BOSTON – Protopresbyter Dimitrios Antokas, presiding priest for fourteen years at St. George Greek Orthodox parish in Bethesda, Maryland, experienced the biggest surprise of his 30 years as a priest on Holy Saturday evening. When he entered the church for the midnight Resurrection Service behind closed doors he saw the church filled with more than 300 hundred photographs of his parishioners in the positions they usually sit in the pews.
In a telephone interview with The National Herald Fr. Dimitrios Antokas said “I was taken by surprise. I was in shock actually, when I saw through the efforts of some wonderful people and also our staff and parish council more than 300 photographs were collected over the past few days, which they placed on the pews. I got very emotional and I was very happy.”
Fr. Dimitrios explained that “what they did was they sent out e-mails to the whole parish saying “please join Fr. Dimitrios [by attending the Service in this way]. We want to make him happy and feel our presence.” Everyone sent a photo electronically and they printed them out on our color printer and I guess on Saturday afternoon before the Service it was all done and when I entered the church I was taken by surprise.”
Asked how he felt when he saw his parishioners, Father Dimitrios said “my heart burst with the love they felt for me. A lot of times we don’t really appreciate what have until it’s not there. I have always appreciated my parishioners and I have always known they appreciate me and love me but I think now the love has grown. It has become overwhelming.”
The parishioners had another surprise for Fr. Dimitrios on Monday evening April 20, the day after Pascha. Fr. Dimitrios said “they had a drive by parade. Presbytera took me to office around 6 o’clock and when I came out cars were passing saying ‘Christos Anesti, we love you Fr. Dimitrios.’”
Speaking about Holy Week he said that “Holy Week is always special in the life of the Greek Orthodox Church for the priests and the faithful. This year it was different but our Church through centuries has been through many crises, but we always celebrated Pascha. We did close the church early, right after the Sunday of Orthodoxy. Our parishioners, the Veivis brothers who are in professional film production, said to ‘me let us do live stream because we don’t want our elderly parents to leave the house and come to church’ and we did that.”
It was difficult for Fr. Dimitrios to do the Services in the nave without the presence of the Church, the People of God. He said “it was difficult because all the time and especially during the Holy Lent there was always a lot of activity and preparation. We have youth retreats, the palm making, Greek and Sunday school programs, and suddenly there was no one there. I am blessed to have a pastoral assistant, and we have two excellent chanters, a father and a son: John Kolourakis and his son Dr. Antonis Kolourakis, and we wanted to make sure to bring the liturgical life of the church into the homes of our faithful.”
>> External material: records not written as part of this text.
@[simp] theorem fieldRd_encodeR : fieldRd (encodeR m rd rs1 rs2) = rd := fieldRd_pack ..
@[simp] theorem fieldRs1_encodeR : fieldRs1 (encodeR m rd rs1 rs2) = rs1 := fieldRs1_pack ..
@[simp] theorem fieldRs2_encodeR : fieldRs2 (encodeR m rd rs1 rs2) = rs2 := fieldRs2_pack ..
@[simp] theorem fieldRd_encodeI : fieldRd (encodeI m rd rs1 imm) = rd := fieldRd_pack ..
@[simp] theorem fieldRs1_encodeI : fieldRs1 (encodeI m rd rs1 imm) = rs1 := fieldRs1_pack ..
@[simp] theorem field31_20_encodeI : field31_20 (encodeI m rd rs1 imm) = imm := immI_encodeI ..
@[simp] theorem fieldRs1_encodeS : fieldRs1 (encodeS m rs2 rs1 imm) = rs1 := fieldRs1_pack ..
@[simp] theorem fieldRs2_encodeS : fieldRs2 (encodeS m rs2 rs1 imm) = rs2 := fieldRs2_pack ..
@[simp] theorem fieldRs1_encodeSB : fieldRs1 (encodeSB m rs1 rs2 imm) = rs1 := fieldRs1_pack ..
@[simp] theorem fieldRs2_encodeSB : fieldRs2 (encodeSB m rs1 rs2 imm) = rs2 := fieldRs2_pack ..
@[simp] theorem fieldRd_encodeU : fieldRd (encodeU m rd imm20) = rd := fieldRd_pack ..
@[simp] theorem fieldRd_encodeUJ : fieldRd (encodeUJ m rd imm20) = rd := fieldRd_pack ..

end

/-- Reading an instruction's operands back from its word gives the instruction, well-formed or not. -/
theorem instrOf_encode (i : Instr) : instrOf (encode i) i.mnemonic = i := by
  cases i <;>
    simp [encode, Instr.mnemonic, instrOf, immI_encodeI, immS_encodeS, immSB_encodeSB, immU_encodeU, immUJ_encodeUJ]

/-- The word of a well-formed instruction is in the instruction's row: the family of lemmas, one per constructor. -/
theorem Laws.OpcodeRow.holds : ∀ i : Instr, Laws.OpcodeRow.Statement i
  | .add .. => add _ _ _
  | .sub .. => sub _ _ _
  | .sll .. => sll _ _ _
  | .slt .. => slt _ _ _
  | .sltu .. => sltu _ _ _
  | .xor .. => xor _ _ _
  | .srl .. => srl _ _ _
  | .sra .. => sra _ _ _
  | .or .. => or _ _ _
  | .and .. => and _ _ _
  | .addi .. => addi _ _ _
  | .slti .. => slti _ _ _
  | .sltiu .. => sltiu _ _ _
  | .xori .. => xori _ _ _
  | .ori .. => ori _ _ _
  | .andi .. => andi _ _ _
  | .slli .. => slli _ _ _
  | .srli .. => srli _ _ _
  | .srai .. => srai _ _ _
  | .jalr .. => jalr _ _ _
  | .lb .. => lb _ _ _
  | .lh .. => lh _ _ _
  | .lw .. => lw _ _ _
  | .lbu .. => lbu _ _ _
  | .lhu .. => lhu _ _ _
  | .sb .. => sb _ _ _
  | .sh .. => sh _ _ _
  | .sw .. => sw _ _ _
  | .beq .. => beq _ _ _
  | .bne .. => bne _ _ _
  | .blt .. => blt _ _ _
  | .bge .. => bge _ _ _
  | .bltu .. => bltu _ _ _
  | .bgeu .. => bgeu _ _ _
  | .auipc .. => auipc _ _
  | .lui .. => lui _ _
  | .jal .. => jal _ _
  | .csrrw .. => csrrw _ _ _
  | .csrrs .. => csrrs _ _ _
  | .csrrc .. => csrrc _ _ _
  | .csrrwi .. => csrrwi _ _ _
  | .csrrsi .. => csrrsi _ _ _
  | .csrrci .. => csrrci _ _ _
  | .ecall .. => ecall _ _ _
  | .ebreak .. => ebreak _ _ _

/-! ## The parts of a word's immediate are the fields it was read from (R72) -/

theorem immI_high (w : Word) : (immI w).extractLsb' 5 7 = fieldFunct7 w := by
  apply BitVec.eq_of_toNat_eq
  simp only [immI, field31_20, fieldFunct7, toNat_slice]
  omega

theorem immI_low (w : Word) : (immI w).extractLsb' 0 5 = fieldRs2 w := by
  apply BitVec.eq_of_toNat_eq
  simp only [immI, field31_20, fieldRs2, toNat_slice]
  omega

theorem immS_high (w : Word) : (immS w).extractLsb' 5 7 = fieldFunct7 w := by
  apply BitVec.eq_of_toNat_eq
  simp only [toNat_slice, toNat_immS, Spec.immS, Spec.slice, fieldFunct7]
  omega

theorem immS_low (w : Word) : (immS w).extractLsb' 0 5 = fieldRd w := by
  apply BitVec.eq_of_toNat_eq
  simp only [toNat_slice, toNat_immS, Spec.immS, Spec.slice, fieldRd]
  omega

/-- A field cut in two: the upper part is the more significant one. -/
theorem slice_split (w : Word) {hi mid lo : Nat} (hlo : lo ≤ mid) (hhi : mid < hi) :
    slice w hi lo = slice w hi (mid + 1) * 2 ^ (mid - lo + 1) + slice w mid lo := by
  have hpow : 2 ^ (hi - lo + 1) = 2 ^ (mid - lo + 1) * 2 ^ (hi - (mid + 1) + 1) := by rw [← pow_add]; congr 1; omega
  have hshift : 2 ^ (mid + 1) = 2 ^ lo * 2 ^ (mid - lo + 1) := by rw [← pow_add]; congr 1; omega
  simp only [slice, hpow, hshift, Nat.mod_mul, Nat.div_div_eq_div_mul]
  ring

theorem immSB_high (w : Word) : (immSB w).extractLsb' 11 1 ++ (immSB w).extractLsb' 4 6 = fieldFunct7 w := by
  apply BitVec.eq_of_toNat_eq
  simp only [toNat_append, toNat_slice, toNat_immSB, Spec.immSB, toNat_fieldFunct7]
  have hf7 : slice w 31 25 = slice w 31 31 * 2 ^ 6 + slice w 30 25 :=
    slice_split w (by decide) (by decide)
  have h31 := slice_lt w 31 31
  have h7 := slice_lt w 7 7
  have h30 := slice_lt w 30 25
  have h11 := slice_lt w 11 8
  omega

theorem immSB_low (w : Word) : (immSB w).extractLsb' 0 4 ++ (immSB w).extractLsb' 10 1 = fieldRd w := by
  apply BitVec.eq_of_toNat_eq
  simp only [toNat_append, toNat_slice, toNat_immSB, Spec.immSB, toNat_fieldRd]
  have hrd : slice w 11 7 = slice w 11 8 * 2 ^ 1 + slice w 7 7 :=
    slice_split w (by decide) (by decide)
  have h7 := slice_lt w 7 7
  have h30 := slice_lt w 30 25
  have h11 := slice_lt w 11 8
  omega

theorem immU_parts (w : Word) : (immU w).extractLsb' 13 7 = fieldFunct7 w ∧ (immU w).extractLsb' 8 5 = fieldRs2 w ∧
    (immU w).extractLsb' 3 5 = fieldRs1 w ∧ (immU w).extractLsb' 0 3 = fieldFunct3 w := by
  and_intros <;> apply BitVec.eq_of_toNat_eq <;>
    simp only [immU, field31_12, fieldFunct7, fieldRs2, fieldRs1, fieldFunct3, toNat_slice] <;> omega

/-- The lowest ten bits of the UJ immediate cross from `w[31:25]` into `w[24:20]` (R180). -/
theorem slice_30_21 (w : Word) : slice w 30 21 = slice w 30 25 * 2 ^ 4 + slice w 24 21 :=
  slice_split w (by decide) (by decide)

theorem immUJ_high (w : Word) : (immUJ w).extractLsb' 19 1 ++ (immUJ w).extractLsb' 4 6 = fieldFunct7 w := by
  apply BitVec.eq_of_toNat_eq
  have hf7 : slice w 31 25 = slice w 31 31 * 2 ^ 6 + slice w 30 25 := slice_split w (by decide) (by decide)
  simp only [toNat_append, toNat_slice, toNat_immUJ, Spec.immUJ, toNat_fieldFunct7, slice_30_21, hf7]
  have h31 := slice_lt w 31 31
  have h19 := slice_lt w 19 12
  have h20 := slice_lt w 20 20
  have h30 := slice_lt w 30 25
  have h24 := slice_lt w 24 21
  omega

theorem immUJ_rs2 (w : Word) : (immUJ w).extractLsb' 0 4 ++ (immUJ w).extractLsb' 10 1 = fieldRs2 w := by
  apply BitVec.eq_of_toNat_eq
  have hrs2 : slice w 24 20 = slice w 24 21 * 2 ^ 1 + slice w 20 20 := slice_split w (by decide) (by decide)
  simp only [toNat_append, toNat_slice, toNat_immUJ, Spec.immUJ, toNat_fieldRs2, slice_30_21, hrs2]
  have h19 := slice_lt w 19 12
  have h20 := slice_lt w 20 20
  have h30 := slice_lt w 30 25
  have h24 := slice_lt w 24 21
  omega

theorem immUJ_mid (w : Word) :
    (immUJ w).extractLsb' 14 5 = fieldRs1 w ∧ (immUJ w).extractLsb' 11 3 = fieldFunct3 w := by
  have h19 : slice w 19 12 = slice w 19 15 * 2 ^ 3 + slice w 14 12 := slice_split w (by decide) (by decide)
  have hrs1 := slice_lt w 19 15
  have hf3 := slice_lt w 14 12
  have h20 := slice_lt w 20 20
  have h30 := slice_lt w 30 21
  constructor <;> apply BitVec.eq_of_toNat_eq <;>
    simp only [toNat_slice, toNat_immUJ, Spec.immUJ, toNat_fieldRs1, toNat_fieldFunct3] <;> omega

/-! ## The encoder lays out a word's own fields as the word -/

section
variable {m : Mnemonic} {w : Word} (hop : fieldOpcode w = fieldOpcode m.matchWord)
include hop

theorem encodeR_fields (h3 : fieldFunct3 w = fieldFunct3 m.matchWord) (h7 : fieldFunct7 w = fieldFunct7 m.matchWord) :
    encodeR m (fieldRd w) (fieldRs1 w) (fieldRs2 w) = w := by
  rw [encodeR, ← hop, ← h3, ← h7, pack_fields]

theorem encodeI_fields (h3 : fieldFunct3 w = fieldFunct3 m.matchWord) :
    encodeI m (fieldRd w) (fieldRs1 w) (immI w) = w := by
  rw [encodeI, immI_high, immI_low, ← hop, ← h3, pack_fields]

theorem encodeS_fields (h3 : fieldFunct3 w = fieldFunct3 m.matchWord) :
    encodeS m (fieldRs2 w) (fieldRs1 w) (immS w) = w := by
  rw [encodeS, immS_high, immS_low, ← hop, ← h3, pack_fields]

theorem encodeSB_fields (h3 : fieldFunct3 w = fieldFunct3 m.matchWord) :
    encodeSB m (fieldRs1 w) (fieldRs2 w) (immSB w) = w := by
  rw [encodeSB, immSB_high, immSB_low, ← hop, ← h3, pack_fields]

theorem encodeU_fields : encodeU m (fieldRd w) (immU w) = w := by
  obtain ⟨h7, h2, h1, h3⟩ := immU_parts w
  rw [encodeU, h7, h2, h1, h3, ← hop, pack_fields]

theorem encodeUJ_fields : encodeUJ m (fieldRd w) (immUJ w) = w := by
  obtain ⟨h1, h3⟩ := immUJ_mid w
  rw [encodeUJ, immUJ_high, immUJ_rs2, h1, h3, ← hop, pack_fields]

end

/-- In a row, the instruction read from a word lays out the word again. -/
theorem encode_instrOf {w : Word} {m : Mnemonic} (h : w &&& m.maskWord = m.matchWord) : encode (instrOf w m) = w := by
  obtain ⟨hop, h⟩ := (mask_iff_keysMatch m w).1 h
  cases m with
  | add | sub | sll | slt | sltu | xor | srl | sra | or | and => exact encodeR_fields hop h.1 h.2
  | addi | slti | sltiu | xori | ori | andi | jalr | lb | lh | lw | lbu | lhu
  | csrrw | csrrs | csrrc | csrrwi | csrrsi | csrrci => exact encodeI_fields hop h
  | slli | srli | srai | ecall | ebreak => exact encodeI_fields hop h.1
  | sb | sh | sw => exact encodeS_fields hop h
  | beq | bne | blt | bge | bltu | bgeu => exact encodeSB_fields hop h
  | auipc | lui => exact encodeU_fields hop
  | jal => exact encodeUJ_fields hop

/-- In a row, the operand fields that are keys as well have the row's values. -/
theorem wellFormed_instrOf {w : Word} {m : Mnemonic} (h : w &&& m.maskWord = m.matchWord) :
    (instrOf w m).wellFormed = true := by
  obtain ⟨-, h⟩ := (mask_iff_keysMatch m w).1 h
  cases m with
  | slli | srli | srai => exact beq_iff_eq.2 ((immI_high w).trans h.2)
  | ecall | ebreak => exact beq_iff_eq.2 h.2
  | _ => rfl

end Sys2Proof

/-! The obligations of spec/30_encoding.md about the decoder, the encoder and the rows of spec/opcode_table.json. -/

namespace Sys2Proof

/-- Settles O1: each word has the keys of its row, and its operands are read off. -/
theorem sampleWordsDecode : Obligations.SampleWordsDecode := by
  refine ⟨decode_of_row (m := .sub) ?_, decode_of_row (m := .xori) ?_, decode_of_row (m := .lw) ?_,
    decode_of_row (m := .sb) ?_, decode_of_row (m := .bne) ?_, decode_of_row (m := .auipc) ?_,
    decode_of_row (m := .lui) ?_, decode_of_row (m := .jal) ?_, decode_of_row (m := .csrrwi) ?_,
    decode_of_row (m := .ebreak) ?_, rfl⟩ <;> decide

/-- Settles O2: the word of a well-formed instruction is in its row, and its operands are read back from it. -/
theorem everyWellFormedInstrRoundTrips : Obligations.EveryWellFormedInstrRoundTrips := by
  intro i hwf
  rw [decode_of_row (Laws.OpcodeRow.holds i hwf), instrOf_encode]

/-- Settles O3: a word that decodes is in a row, where the fields read are all the word's bits but the row's own. -/
theorem decodedInstrReencodesToItsWord : Obligations.DecodedInstrReencodesToItsWord := by
  intro w i h
  obtain ⟨m, hrow, rfl⟩ := decode_ok_iff.1 h
  exact ⟨wellFormed_instrOf hrow, encode_instrOf hrow⟩

/-- Settles O4: the instruction a row gives has the row's mnemonic. -/
theorem trieWalkAgreesWithOpcodeRows : Obligations.TrieWalkAgreesWithOpcodeRows := by
  intro w m
  constructor
  · rintro ⟨i, hi, rfl⟩
    obtain ⟨m, hrow, rfl⟩ := decode_ok_iff.1 hi
    rwa [mnemonic_instrOf]
  · exact fun hrow => ⟨_, decode_of_row hrow, mnemonic_instrOf w m⟩

/-- Settles O5: the decoder reads one instruction from a word, and its mnemonic is that of every row the word is in. -/
theorem eachWordReachesAtMostOneRow : Obligations.EachWordReachesAtMostOneRow := by
  refine fun w => ⟨fun m m' hrow hrow' => ?_, fun m hrow => ⟨_, decode_of_row hrow, mnemonic_instrOf w m⟩,
    fun hnone => ?_⟩
  · have hinstr : instrOf w m = instrOf w m' := Except.ok.inj ((decode_of_row hrow).symm.trans (decode_of_row hrow'))
    rw [← mnemonic_instrOf w m, hinstr, mnemonic_instrOf]
  · obtain ⟨m, hrow, -⟩ | herr := decode_cases w
    · exact absurd hrow (hnone m)
    · exact herr

end Sys2Proof

/-! The obligations about one step: its outcome on every word, the state it answers, and what its outcome depends on. -/

namespace Sys2Proof

open Sys2Proof.Machine
open Spec (slice)

/-! ## The state a step answers -/

/-- Settles O25: `step_eq`, its state written out. -/
theorem stepIsTheWholeDecode : Obligations.StepIsTheWholeDecode := step_eq

/-- Settles O26: a step drives both components' ports from the word it puts on `instr_i`. -/
theorem everyStepLeavesPortsDriven : Obligations.EveryStepLeavesPortsDriven := fun s => ⟨_, step_eq s, rfl, rfl⟩

/-- Settles O27: the reset state's ports are defined as the function of the free word. -/
theorem resetPortsAreDriven : Obligations.ResetPortsAreDriven := ⟨⟨rfl, rfl⟩, rfl, rfl, rfl⟩

/-- Settles O15: a failing walk raises the first failing check's error, and a successful one fails no check. -/
theorem everyWordHasOneOutcome : Obligations.EveryWordHasOneOutcome := by
  intro s
  obtain ⟨t, hstep, hinstr, ⟨m, hw, hres⟩ | ⟨e, hw, hres⟩⟩ := step_res_cases s <;>
    refine ⟨t, hstep, hinstr, ?_⟩ <;> rw [hinstr, hres]
  · simp [errorOf_of_walkWord_ok hw, decodedPorts]
  · simp [errorOf_of_walkWord_error hw]

/-! ## The step as the decoded instruction's meaning, and how a word is presented -/

/-- Settles O28: the two outcomes of the decoder, on the state in which the word has been presented. -/
theorem stepRunsTheDecodedInstr : Obligations.StepRunsTheDecodedInstr := fun s =>
  ⟨fun _ h => step_of_ok h, fun e h => (step_of_error h).trans (raiseError_eq e (present s))⟩

theorem decodeTableWord_eq_some_iff {nbits w : Nat} {i : Instr} :
    decodeTableWord nbits w = some i ↔ decode (wordOfTable nbits w) = .ok i := by
  unfold decodeTableWord
  cases decode (wordOfTable nbits w) <;> simp

/-- Settles O29: the word placed is the next word, so the step runs the instruction it decodes to. -/
theorem presentedWordIsRunNext : Obligations.PresentedWordIsRunNext := fun _ _ _ =>
  ⟨rfl, fun _ h => step_of_ok (decodeTableWord_eq_some_iff.1 h)⟩

theorem wordOfTable_toNat (w : Word) : wordOfTable 32 w.toNat = w := by
  rw [wordOfTable, Nat.mod_eq_of_lt w.isLt, BitVec.ofNat_toNat, BitVec.setWidth_eq]

/-- Settles O30: the step of a state at reset that has one word queued. -/
theorem firstDecodeAfterResetIsCorrect : Obligations.FirstDecodeAfterResetIsCorrect := by
  intro w
  rw [State.withFetchWord, wordOfTable_toNat]
  exact ⟨_, step_eq _, rfl, ⟨rfl, rfl⟩, rfl, rfl⟩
Fr. Dimitrios sent to each family palms on Palm Sunday. He said “in order to keep everyone connected I was able to go on line and purchase palms and sent them to everyone’s homes. When I was speaking to the parishioners online I was feeling them and when I was sensing them I imagined them in the pews, because I know where everyone sits during the services.”
It is noted here that St. George is one of the most well-organized and active parishes of the Archdiocese, comprised of more than 1,000 families.
“You know we have a Greek school for children for two to four years of age, and the children speak only Greek and they are Americans – even their parents don’t speak Greek. So we are continuing with our Greek School lessons, Sunday School, our Men’s Fellowship – the parish hasn’t lost touch with anybody, and they take initiatives on their own. God Bless them.”